On the face of it, Communism is a peaceful doctrine. All it says is that people should share resources. Joint ownership of resources, that sounds like a good idea. The problem, of course, is that it doesn't work. Communism may seem like just another way to apportion resources, but its history demonstrates that it is really an inhumanly violent doctrine. (That is because there are no safeguards; the people in power are not responsible to those they rule over.) It inevitably devolves into a violence-when-desired doctrine.
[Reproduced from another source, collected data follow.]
/-- The continuous checks at a head sample, in every order (R46, R79, R80, R133, R39). In the in-material states the
force-limit run counts the samples above the force max, and a torque, temperature, drive or sensor condition, a run of
three or an exhausted grace leaves the head in INTERRUPTING, unless the end of its seam was taken first; the piece of
work that comes first gives the cause, with its record (its segment id as before starvation ends: the model's choice,
log 15). That with split on a run of three and an exhausted grace interrupt by their own rows, sent next, and not within
the sample, is the model's choice too (log 4). Without any of these no other cause is given than those of plunge, plan
and tracking. In APPROACH and SPINUP a drive or sensor fault ends the start with its reason. -/
def Obligations.ContinuousChecksInterrupt : Prop :=
  ∀ (h : Head) (inp : SampleInput) (order : SampleOrder) (s : State), s.pins.reset = false → s.present h = true →
    ∃ t, exec (.headSample h inp order) s = .next t ∧
    let st := s.headState h
    let q := (s.head h).seq
    let limits := (s.head h).limits
    let u := t.head h
    let tool := t.toolStation h
    let ended : HeadState := if q.kind = .fresh then .ready else .interrupted
    let failing : FaultCheck → Bool := fun c => match c with
      | .torque => (limits.torqueMax : Int) ≤ u.front.torque.effective
      | .temp => (limits.tempMax : Int) < u.front.temp.effective
      | .drive => !(inp.spindleReady && inp.plungeReady && inp.lateralReady)
      | .travelDrive => !inp.travelReady
      | .sensor => u.front.force.fault || u.front.depth.fault || s.gantry.fault
    let cause : FaultCheck → Cause := fun c => match c with
      | .torque => .torqueLimit
      | .temp => .tempLimit
      | .drive => .drive
      | .travelDrive => .travelDrive
      | .sensor => .sensor
    let above : Bool := (limits.forceMax : Int) < u.front.force.effective
    let limit : Bool := above && 2 ≤ (s.head h).reg.forceRun && !order.split
    let spent : Bool := (u.front.torque.grace == 250 || u.front.temp.grace == 250) && !order.split
    let interrupted (c : Cause) : Prop := t.headState h = .interrupting ∧ u.seq.cause = some c ∧
      u.seq.interruptStation = tool ∧ (CommonRoom s → ∃ named, NamesInForce s h named ∧
        Recorded h (.interrupt c tool named q.kind st q.depth) t)
    (st.inMaterial = true →
      ((t.headState h).inMaterial = true → u.reg.forceRun = if above then min ((s.head h).reg.forceRun + 1) 3 else 0) ∧
      ((∃ c, failing c = true) ∨ limit = true ∨ spent = true →
        t.headState h = .interrupting ∨ t.headState h = .exit) ∧
      (∀ c, order.acts.head? = some (.check c) → failing c = true → interrupted (cause c)) ∧
      (order.acts.head? = some .forceRun → limit = true → interrupted .forceLimit) ∧
      (order.acts.head? = some .grace → spent = true → interrupted .sensor) ∧
      ((∀ c, failing c = false) → limit = false → spent = false → t.headState h = .interrupting →
        u.seq.cause = some .plungeTimeout ∨ u.seq.cause = some .planStarved ∨ u.seq.cause = some .gap ∨
        u.seq.cause = some .trackLoss)) ∧
    (st.inMaterial = false → u.reg.forceRun = 0) ∧
    (st.starting = true → ∀ c reason,
      (c, reason) ∈ [(FaultCheck.drive, StartFailure.drive), (.travelDrive, .travelDrive), (.sensor, .sensor)] →
      failing c = true →
      (t.headState h = ended ∨ st = .spinup ∧ t.headState h = .plunge) ∧
      (order.acts.head? = some (.check c) → t.headState h = ended ∧ u.seq.spindle = 0 ∧ u.track.queue = [] ∧
        (CommonRoom s → Recorded h (.startFailed reason q.kind st tool) t)))

/-- SPINUP and PLUNGE. SPINUP (R38, R34, R40): at speed the head plunges, a fresh seam using one of its budget, with the
plunge timer and a new ramp; not at speed with the timer run out the start fails with reason SPINUP_TIMEOUT. The row
reads the input of the latest sample (the model's choice, log 4). A complete plunge (R41, R42): the head goes to DWELL
with the dwell timer running, and PLUNGE_DONE carries the segment in force, the kind, the plunge station, the depth and
the time spent. -/
def Obligations.SpinupAndPlungeEnd : Prop :=
  (∀ (h : Head) (s : State), s.pins.reset = false → s.present h = true → s.headState h = .spinup →
     ((s.head h).drives.atSpeed = true →
       ∃ t, exec (.atSpeed h) s = .next t ∧ SameRest s t ∧ t.port = s.port ∧ HoldTaken h .plunge s t ∧
         t.head h = { s.head h with
           seq := { (s.head h).seq with
             state := .plunge
             raising := false
             budget := if (s.head h).seq.kind = .fresh then (s.head h).seq.budget - 1 else (s.head h).seq.budget
             plungeTimer := ((s.head h).tool.plungeTimeout * 100 : Nat)
             rampAcc := 499 }
           travel := ⟨0, 0, 0⟩ }) ∧
     ((s.head h).drives.atSpeed = false → (s.head h).seq.spinupTimer ≤ 0 →
       ∃ t, exec (.spinupTimeout h) s = .next t ∧
         StartEnded h (logWith h (.startFailed .spinupTimeout (s.head h).seq.kind .spinup (s.toolStation h)) s) s t)) ∧
  ∀ (h : Head) (s : State), s.pins.reset = false → s.present h = true → s.headState h = .plunge →
    (s.head h).seq.depth = ((s.head h).tool.plungeDepth : Int) →
    ∃ t named, exec (.plungeDone h) s = .next t ∧ NamesInForce s h named ∧ SameRest s t ∧ t.port = s.port ∧
      HoldTaken h .dwell s t ∧
      t.head h = { s.head h with
        seq := { (s.head h).seq with state := .dwell, raising := false, dwellTimer := ((s.head h).tool.dwell : Int) }
        travel := ⟨0, 0, 0⟩
        log := logWith h (.plungeDone named (s.head h).seq.kind (s.head h).seq.plungeStation (s.head h).seq.depth
          (((s.head h).tool.plungeTimeout * 100 : Nat) - (s.head h).seq.plungeTimer : Int).toNat) s }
This is evidenced by the excessive violence in all communist regimes so far. Soviet Russia had its share of extreme rulers. Millions were killed, and terror was the performance-motivating factor for most of the U.S.S.R.'s history. China followed much the same route under Mao Ze-Dong during the euphemistically named cultural revolution in the 1960s. In today's media-driven world, China's communist party recognizes that it is folly to be so blatant and have resorted to total indoctrination of the Chinese population to achieve the same aims. Any dissidents (the Falun Gong, for example) are dealt with savagely.
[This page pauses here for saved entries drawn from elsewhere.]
@[simp] theorem onSeq_headState_self (h : Head) (f : Sequencer → Sequencer) (s : State) :
    (s.onSeq h f).headState h = (f (s.head h).seq).state := by cases h <;> rfl
@[simp] theorem onSeq_headState_other (h : Head) (f : Sequencer → Sequencer) (s : State) :
    (s.onSeq h f).headState h.other = s.headState h.other := by cases h <;> rfl

/-! ### Governor, port, line counters, the free-value counter -/

@[simp] theorem onGov_self (f : Governor → Governor) (s : State) : (s.onGov f).gov = f s.gov := rfl
@[simp] theorem onGov_head (f : Governor → Governor) (s : State) (h : Head) : (s.onGov f).head h = s.head h := by cases h <;> rfl
@[simp] theorem onGov_headState (f : Governor → Governor) (s : State) (h : Head) : (s.onGov f).headState h = s.headState h := by
  cases h <;> rfl
@[simp] theorem onGov_present (f : Governor → Governor) (s : State) (h : Head) : (s.onGov f).present h = s.present h := by
  cases h <;> rfl
@[simp] theorem onGov_toolStation (f : Governor → Governor) (s : State) (h : Head) : (s.onGov f).toolStation h = s.toolStation h := by
  cases h <;> rfl
@[simp] theorem onGov_commonUsed (f : Governor → Governor) (s : State) : (s.onGov f).commonUsed = s.commonUsed := rfl
@[simp] theorem onGov_gantry (f : Governor → Governor) (s : State) : (s.onGov f).gantry = s.gantry := rfl
@[simp] theorem onGov_settings (f : Governor → Governor) (s : State) : (s.onGov f).settings = s.settings := rfl
@[simp] theorem onGov_lines (f : Governor → Governor) (s : State) : (s.onGov f).lines = s.lines := rfl
@[simp] theorem onGov_port (f : Governor → Governor) (s : State) : (s.onGov f).port = s.port := rfl
@[simp] theorem onGov_tracker (f : Governor → Governor) (s : State) : (s.onGov f).tracker = s.tracker := rfl
@[simp] theorem onGov_pins (f : Governor → Governor) (s : State) : (s.onGov f).pins = s.pins := rfl
@[simp] theorem onGov_straps (f : Governor → Governor) (s : State) : (s.onGov f).straps = s.straps := rfl
@[simp] theorem onGov_free (f : Governor → Governor) (s : State) : (s.onGov f).free = s.free := rfl
@[simp] theorem onGov_pending (f : Governor → Governor) (s : State) : (s.onGov f).pending = s.pending := rfl

@[simp] theorem onPort_self (f : Port → Port) (s : State) : (s.onPort f).port = f s.port := rfl
@[simp] theorem onPort_head (f : Port → Port) (s : State) (h : Head) : (s.onPort f).head h = s.head h := by cases h <;> rfl
@[simp] theorem onPort_headState (f : Port → Port) (s : State) (h : Head) : (s.onPort f).headState h = s.headState h := by
  cases h <;> rfl
@[simp] theorem onPort_present (f : Port → Port) (s : State) (h : Head) : (s.onPort f).present h = s.present h := by
  cases h <;> rfl
@[simp] theorem onPort_toolStation (f : Port → Port) (s : State) (h : Head) : (s.onPort f).toolStation h = s.toolStation h := by
  cases h <;> rfl
@[simp] theorem onPort_commonUsed (f : Port → Port) (s : State) : (s.onPort f).commonUsed = s.commonUsed := rfl
@[simp] theorem onPort_gov (f : Port → Port) (s : State) : (s.onPort f).gov = s.gov := rfl
@[simp] theorem onPort_gantry (f : Port → Port) (s : State) : (s.onPort f).gantry = s.gantry := rfl
@[simp] theorem onPort_settings (f : Port → Port) (s : State) : (s.onPort f).settings = s.settings := rfl
@[simp] theorem onPort_lines (f : Port → Port) (s : State) : (s.onPort f).lines = s.lines := rfl
@[simp] theorem onPort_tracker (f : Port → Port) (s : State) : (s.onPort f).tracker = s.tracker := rfl
@[simp] theorem onPort_pins (f : Port → Port) (s : State) : (s.onPort f).pins = s.pins := rfl
@[simp] theorem onPort_straps (f : Port → Port) (s : State) : (s.onPort f).straps = s.straps := rfl
@[simp] theorem onPort_free (f : Port → Port) (s : State) : (s.onPort f).free = s.free := rfl
@[simp] theorem onPort_pending (f : Port → Port) (s : State) : (s.onPort f).pending = s.pending := rfl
The latest in the line of Marx's descendants to embrace violence and repression wholeheartedly are the Indian communists, the CPI(M). Following in the footsteps of their Soviet and Chinese gods, they have rigged every election in West Bengal (as reported by every English language daily published out of Calcutta after every election) since they came to power in the 1970s. The CPI(M) operates like the Chinese Communist Party, pilfering public funds to pay a huge array of "cadres" operating at a street-by-street level. The recent violence in Nandigram is the latest example of the disregard for ethics of even a basic pretense at humanity demonstrated by the CPI(M), which sent its cadres in to rape and torture villagers who did nothing worse than resist the confiscation of their own land for the CPI(M)'s commercial designs. In typical Communist fashion, saving loss of face became more important than the land and the law and the people.